TASK OBJECTIVE ::
When a line in the listing contains the string "toInput", pick it out and copy it.
Start of EXTRACTED RECORDS
-- ==== Sys2Proof/Machine/HostProgram.lean ====
section
/-! DEFINITION. The host's program syntax (30_encoding.md R114) and the pseudo-instructions (R115) as the accesses they
expand to: host-side shorthand, "the block sees exactly the expanded accesses". -/

namespace Sys2Proof.Machine

open Sys2Proof

/-- One line of a host program (R114). -/
inductive HostAction where
  /-- `wr REG, v`. -/
  | wr (r : Reg) (v : Word)
  /-- `rd REG`. -/
  | rd (r : Reg)
  /-- `cmd MNEMONIC [k=K] [s=S] [row=ROW]`. -/
  | cmd (i : Instr)
  /-- `wait`. -/
  | wait
  deriving DecidableEq, Repr

/-- The event of a line (R114). -/
def HostAction.toInput : HostAction → Input
  | .wr r v => .access (.write r.offset .w8 v)
  | .rd r => .access (.read r.offset .w8)
  | .cmd i => .access (.write (Reg.offset .cmd) .w8 (encode i))
  | .wait => .wait

/-- The events of a program, in its order. -/
def hostProgram (p : List HostAction) : List Input := p.map HostAction.toInput

/-- `init MAXV` (R115). -/
def pseudoInit (maxv : Word) : List HostAction := [.wr .operand maxv, .cmd .init, .wait]

/-- `next` (R115). -/
def pseudoNext : List HostAction := [.cmd .next, .wait, .rd .result]

/-- `undo X` (R115). -/
def pseudoUndo (x : Word) : List HostAction := [.wr .operand x, .cmd .undo, .wait, .rd .result]

/-- `modinv X` (R115). -/
def pseudoModinv (x : Word) : List HostAction := [.wr .operand x, .cmd .modinv, .wait, .rd .result]

/-- `op1 MNEMONIC Z [fields]` (R115). -/
def pseudoOp1 (i : Instr) (z : Word) : List HostAction := [.wr .operand z, .cmd i, .wait, .rd .result]

/-- `rdback MNEMONIC [fields]` (R115). -/
def pseudoRdback (i : Instr) : List HostAction := [.cmd i, .wait, .rd .result]

/-- `check` (R115): `rd STATUS`, of whose answer the host requires `checkHolds`. -/
def pseudoCheck : List HostAction := [.rd .status]

/-- The requirement of `check`: bits [15:8] of the word read are 0 (R115). -/
def checkHolds (v : Word) : Bool := v.extractLsb' 8 8 == 0

end Sys2Proof.Machine
end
End of EXTRACTED RECORDS
TASK SOLUTION ::
def HostAction.toInput : HostAction → Input
def hostProgram (p : List HostAction) : List Input := p.map HostAction.toInput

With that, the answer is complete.